There comes a time in a child’s life when he needs to find his boundaries. He needs to explore right and wrong, discover good and bad, play mom against dad. When these times come it can be difficult for us parents to stay level headed, keep our patience and figure out how discipline.
That word alone, discipline, isn’t talked about much in parenting circles. It’s never discussed in parenting squares or triangles, either. Similar to a teacher’s classroom, disciplining takes on various roles and forms depending on the child. My favorite example is clapping the erasers together to clean them (back in the olden days of chalkboards). For one kid this was something to look forward to. They’d get to outside, away from their classmates and beat the dust out of the erasers. However, for another student it was a chore.
The same can apply to children at home.
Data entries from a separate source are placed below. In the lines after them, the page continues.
-- ==== Sys2Proof/Certificates/Slice0/Obligations.lean ====
section
/-! DEFINITION. The statements for the provers, from the numbered rules of the spec. `withArch s st o` is the state `s`
with STATUS `st` and OUT `o` and nothing else changed, so an equation with it is the whole frame of a command. -/

open Sys2Proof Sys2Proof.Machine

/- Encoding -/

/-- R61: the eight words of the opcode table, written out bit by bit, stand for their commands. -/
def Obligations.TableWordsDecodeToTheirCommands : Prop :=
  ∀ x : Value,
    decode 0b00000000000000000000000000000000#32 x = .ok (.encb x) ∧
    decode 0b00000000000000000000000000000001#32 x = .ok (.decb x) ∧
    decode 0b00000000000000000000000000000010#32 x = .ok (.frame x) ∧
    decode 0b00000000000000000000000000000011#32 x = .ok (.unframe x) ∧
    decode 0b00000000000000000000000000000100#32 x = .ok (.encs x) ∧
    decode 0b00000000000000000000000000000101#32 x = .ok (.decs x) ∧
    decode 0b00000000000000000000000000000110#32 x = .ok (.reserved6 x) ∧
    decode 0b00000000000000000000000000000111#32 x = .ok (.reserved7 x)

/-- R60, R61, R63: decoding the word and operand of any command gives the command back, and a word and operand that
decode to a command are the ones that command encodes to, so no two words mean one command. -/
def Obligations.DecodeAndEncodeAgree : Prop :=
  (∀ i : Instr, decode (encode i).1 (encode i).2 = .ok i) ∧
  (∀ (w : Word) (x : Value) (i : Instr), decode w x = .ok i → encode i = (w, x))

/-- R62, R67 (and R68's "every other word is illegal"): a word with a reserved bit set and the words of the two reserved
OPs raise ILLEGAL_COMMAND, whatever the operand. -/
def Obligations.EveryOtherWordRaisesIllegalCommand : Prop :=
  ∀ (s : State) (w : Word) (x : Value),
    (rsvField w ≠ 0 ∨ opField w = 0b110#3 ∨ opField w = 0b111#3) →
    ∃ t : State, issue w x s = .next t ∧ archState t = (w, 0x00000004#32, none)

/-- R64: an operand of another kind than R61 requires raises ILLEGAL_COMMAND. -/
def Obligations.WrongOperandKindRaisesIllegalCommand : Prop :=
  ∀ (i : Instr) (k : Kind) (s : State), i.operandKind = some k → i.operand.kind ≠ k →
    exec i s = .next (withArch s 0x00000004#32 none)

/-- R67: the effect of the two reserved OPs is the ILLEGAL_COMMAND entry, with every operand. -/
def Obligations.ReservedOpsRaiseIllegalCommand : Prop :=
  ∀ (x : Value) (s : State),
    exec (.reserved6 x) s = .next (withArch s 0x00000004#32 none) ∧
    exec (.reserved7 x) s = .next (withArch s 0x00000004#32 none)

/-- R70: the hexadecimal forms write only operands of the right length, with the value as packed view, and only below
2^26 or 2^31; the `0b` forms write exactly the digits. -/
def Obligations.AssemblerFormsWriteTheirOperands : Prop :=
  (∀ v : Nat, v < 2 ^ 26 → ∃ d, assemble (.encb (.hex7 v)) = some (.issue 0x00000000#32 (.bits d)) ∧
    d.length = 26 ∧ intFromBits d = v) ∧
  (∀ v : Nat, v < 2 ^ 31 → ∃ w, assemble (.decb (.hex8 v)) = some (.issue 0x00000001#32 (.bits w)) ∧
    w.length = 31 ∧ intFromBits w = v) ∧
  (∀ v : Nat, 2 ^ 26 ≤ v → assemble (.encb (.hex7 v)) = none) ∧
  (∀ v : Nat, 2 ^ 31 ≤ v → assemble (.decb (.hex8 v)) = none) ∧
  (∀ u : List Bit, assemble (.encb (.bin u)) = some (.issue 0x00000000#32 (.bits u)) ∧
    assemble (.decb (.bin u)) = some (.issue 0x00000001#32 (.bits u)) ∧
    assemble (.unframe u) = some (.issue 0x00000003#32 (.bits u)))

/- The machine: reset, steps, registers, errors -/

/-- R170: the reset state, and the reset interaction from any state; the constant tables are what R11 and R81 say. -/
def Obligations.ResetPutsEveryRegisterToItsResetValue : Prop :=
  (∀ p : Params, archState (State.resetWith p) = (0x00000000#32, 0x00000000#32, none)) ∧
  errField 0x00000000#32 = 0b000#3 ∧ validField 0x00000000#32 = false ∧
  corrField 0x00000000#32 = false ∧ synField 0x00000000#32 = 0b00000#5 ∧
  parityPos = [1, 2, 4, 8, 16] ∧ dataPos = ascendingDataPositions ∧
  (∀ s : State, ∃ t : State, interact .reset s = .next t ∧ archState t = (0x00000000#32, 0x00000000#32, none))

/-- The invariant holds after reset with any legal parameters, the default ones among them. -/
def Obligations.InvariantHoldsAfterReset : Prop :=
  (∀ p : Params, p.Legal → Inv (State.resetWith p)) ∧ Inv State.reset

/-- Every step keeps the invariant: legal parameters; CMD, STATUS and OUT coherent (R27 to R33, R65, R86, R101); and
every outcome the host was ever given coherent. -/
def Obligations.EveryStepKeepsTheInvariant : Prop :=
  ∀ s t : State, Inv s → step s = .next t → Inv t

/-- R157: the block "has no move unless the host issues a command or asserts reset". That its step is then a next state
with nothing changed is the model's choice (log 3). -/
def Obligations.NothingHappensUntilTheHostActs : Prop :=
  ∀ s : State, s.inbox = [] → step s = .next s

/-- A step runs the decoded command (R25): CMD is latched, the command runs, and the host is handed STATUS and OUT.
The inbox and the trace are the model's (log 2, 4). -/
def Obligations.StepRunsTheDecodedCommand : Prop :=
  ∀ (s : State) (w : Word) (x : Value) (rest : List HostAction) (i : Instr),
    s.inbox = .issue w x :: rest → decode w x = .ok i →
    ∃ t : State, exec i { s with cmd := w, inbox := rest } = .next t ∧
      step s = .next { t with trace := t.trace ++ [.returned t.cmd (statusRead t) t.out] }

/-- A step makes the host's oldest pending interaction and no other, hands the host its outcome, and keeps the parameters.
The inbox, the trace and the parameters in the state are the model's (log 2, 4, 5, 8). -/
def Obligations.StepMakesTheOldestInteraction : Prop :=
  ∀ (s : State) (a : HostAction) (rest : List HostAction), s.inbox = a :: rest →
    ∃ t : State, step s = .next t ∧ interact a { s with inbox := rest } = .next t ∧
      t.inbox = rest ∧ t.params = s.params ∧
      t.trace = s.trace ++ [match a with
        | .issue w _ => .returned w t.status t.out
        | .read p => .answered p (readPort p s)
        | .reset => .wasReset]

/-- R24, R54, R145's frame, for all eight commands: a command takes a next state and writes STATUS and OUT only. -/
def Obligations.CommandsWriteOnlyStatusAndOut : Prop :=
  ∀ (i : Instr) (s : State), ∃ (st : Word) (o : Option Value), exec i s = .next (withArch s st o)

/-- R36: what an issued word leaves in CMD, STATUS and OUT is the same from any two states of blocks with the same
parameters. -/
def Obligations.EffectIsAFunctionOfWordAndOperand : Prop :=
  ∀ (s s' : State) (w : Word) (x : Value), s.params = s'.params →
    ∃ (st : Word) (o : Option Value) (t t' : State),
      issue w x s = .next t ∧ archState t = (w, st, o) ∧
      issue w x s' = .next t' ∧ archState t' = (w, st, o)

/-- R48: issuing the same word with the same operand twice leaves the registers as issuing it once does. -/
def Obligations.IssuingTwiceIsIssuingOnce : Prop :=
  ∀ (s : State) (w : Word) (x : Value),
    ∃ t u : State, issue w x s = .next t ∧ issue w x t = .next u ∧ archState u = archState t

/-- R38: a read changes nothing the block holds, so the next read of any port gives the host the same; CMD and OUT are read
as they stand, and so is STATUS, whose bits [31:10] read zero. -/
def Obligations.ReadsChangeNothing : Prop :=
  (∀ (s : State) (p : Port), ∃ t : State, interact (.read p) s = .next t ∧
    archState t = archState s ∧ ∀ q : Port, readPort q t = readPort q s) ∧
  (∀ s : State, readPort .cmd s = .word s.cmd ∧ readPort .out s = .result s.out ∧
    (reservedField s.status = 0#22 → readPort .status s = .word s.status))

/-- R24: CMD is written by issuing (any word, an illegal one too) and by reset, and by nothing else; reset leaves CMD at
ENCB's word and issues no command (R171). -/
def Obligations.OnlyIssueAndResetWriteCmd : Prop :=
  ∀ (s : State) (a : HostAction), ∃ t : State, interact a s = .next t ∧
    match a with
    | .issue w _ => t.cmd = w ∧ readPort .cmd t = .word w
    | .read _ => t.cmd = s.cmd
    | .reset => t.cmd = 0x00000000#32 ∧ t.out = none ∧ validField t.status = false
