-- ==== Sys2Proof/Laws/Bits.lean ====
section
/-! SUPPORT. Lengths and integer readings of sequences (00_scope R14). -/

namespace Sys2Proof.Machine

@[simp] theorem zeros_length (n : Nat) : (zeros n).length = n := by
  simp [zeros]

@[simp] theorem bitsFromInt_length (v n : Nat) : (bitsFromInt v n).length = n := by
  simp [bitsFromInt]

@[simp] theorem beBytes_length (v n : Nat) : (beBytes v n).length = n := by
  simp [beBytes]

@[simp] theorem frameBits_length (b : List Byte) : (frameBits b).length = 32 + 8 * b.length := by
  simp [frameBits]

@[simp] theorem chunk26_length (s : List Bit) : (chunk26 s).length = (s.length + 25) / 26 := by
  simp [chunk26]

theorem padBlock_length (b : List Bit) (h : b.length ≤ 26) : (padBlock b).length = 26 := by
  simp [padBlock, h]

theorem chunk26_block_length (s b : List Bit) (h : b ∈ chunk26 s) : b.length = 26 := by
  simp only [chunk26, List.mem_map] at h
  obtain ⟨m, -, rfl⟩ := h
  exact padBlock_length _ (by simp)

/-- A reading of n bits is below 2^n. -/
theorem intFromBits_lt (s : List Bit) : intFromBits s < 2 ^ s.length := by
  induction s with
  | nil => simp [intFromBits]
  | cons b s ih =>
    simp only [intFromBits, List.length_cons, pow_succ]
    cases b <;> simp <;> omega

theorem intFromBits_append (s t : List Bit) :
    intFromBits (s ++ t) = intFromBits s * 2 ^ t.length + intFromBits t := by
  induction s with
  | nil => simp [intFromBits]
  | cons b s ih =>
    simp only [List.cons_append, intFromBits, List.length_append, ih]
    ring

theorem bitsFromInt_succ (v n : Nat) : bitsFromInt v (n + 1) = v.testBit n :: bitsFromInt v n := by
  simp only [bitsFromInt, List.range_succ_eq_map, List.map_cons, List.map_map]
  congr 1
  apply List.map_congr_left
  intro k hk
  have : k < n := List.mem_range.1 hk
  simp only [Function.comp_apply]
  congr 1
  omega

/-- The two conversions of R14 are inverse on n bits. -/
theorem intFromBits_bitsFromInt (v n : Nat) : intFromBits (bitsFromInt v n) = v % 2 ^ n := by
  induction n with
  | zero => simp [bitsFromInt, intFromBits, Nat.mod_one]
  | succ n ih =>
    rw [bitsFromInt_succ, intFromBits, ih, bitsFromInt_length]
    have e : v % 2 ^ (n + 1) = v % 2 ^ n + 2 ^ n * (v / 2 ^ n % 2) := by rw [pow_succ, Nat.mod_mul]
    have b : (v.testBit n).toNat = v / 2 ^ n % 2 := Nat.toNat_testBit v n
    rw [e, b]
    ring

/-- The header of a framed sequence is its byte count, where the count fits (41_framer R101). -/
theorem headerCount_frameBits (b : List Byte) (h : b.length < 2 ^ 32) : headerCount (frameBits b) = b.length := by
  have : (frameBits b).take 32 = bitsFromInt b.length 32 := by
    simp [frameBits]
  rw [headerCount, this, intFromBits_bitsFromInt, Nat.mod_eq_of_lt h]

end Sys2Proof.Machine
end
For one kid, emptying the dishwasher is a chore, while for the other it’s just something do. So finding the right punishment can be trial and error. Sometimes with more error than trial.
When a child decides to push his boundaries and test his limits, the best thing we can do is stand our ground. We are the parents, after all. Now’s not the time to be the best friend. There will be time enough for that later. When I say “no” I mean no. I don’t mean, “go ask your mother but don’t tell her I said no already”. When I come to pick up at school and tell you that when we get home you need to put your laundry away before you go play outside I don’t mean throw your backpack in the door and take off running to go play.
I don’t care how nice it is outside.
I don’t care if your friends are already outside.
I don’t care that you don’t want to put your laundry away.
I don’t care that you think it’s not fair.
So we need to find a punishment to fit the bill. They will be pissed no matter what we dish out, no matter how light the punishment might seem to us. It will pretty much be the end of the world for them.
To give a real example, that laundry putting away incident happened in our house yesterday. I picked up Crash from school and told him we were going home to put laundry away before we played outside. Of course he didn’t like being told this. Once we were home instead of coming in to put said laundry away (a 5 minute task) he tosses his backpack in the door and goes off to play with friends were already in the backyard. I didn’t fight with him then because, for now, it’s just laundry. It’ll be another story, a different battle, when it’s homework.
Later he asked me if he could play on his tablet. I said no. He liked this even less than me telling him he had to put laundry away. Naturally, he asked why. So I told him had lost his table time (except for Epic) and besides, he never put his laundry away like I asked.
He left in a huff.
He put his laundry away (with his brother’s help).
He then went to mom (instead of coming back to me) and tells her he put his laundry away and that I said he could play on the tablet after he had done that. Playing us. Once he was busted the dragons woke.
He was fussed at. He was talked to. He was questioned. However, no formal punished was handed out other than enforcing his no tablet time except for reading. He’s looking for his boundaries and he’s finding out they’re not as far out there as he was hoping. Like I found out when I was his age, his parents aren’t stupid.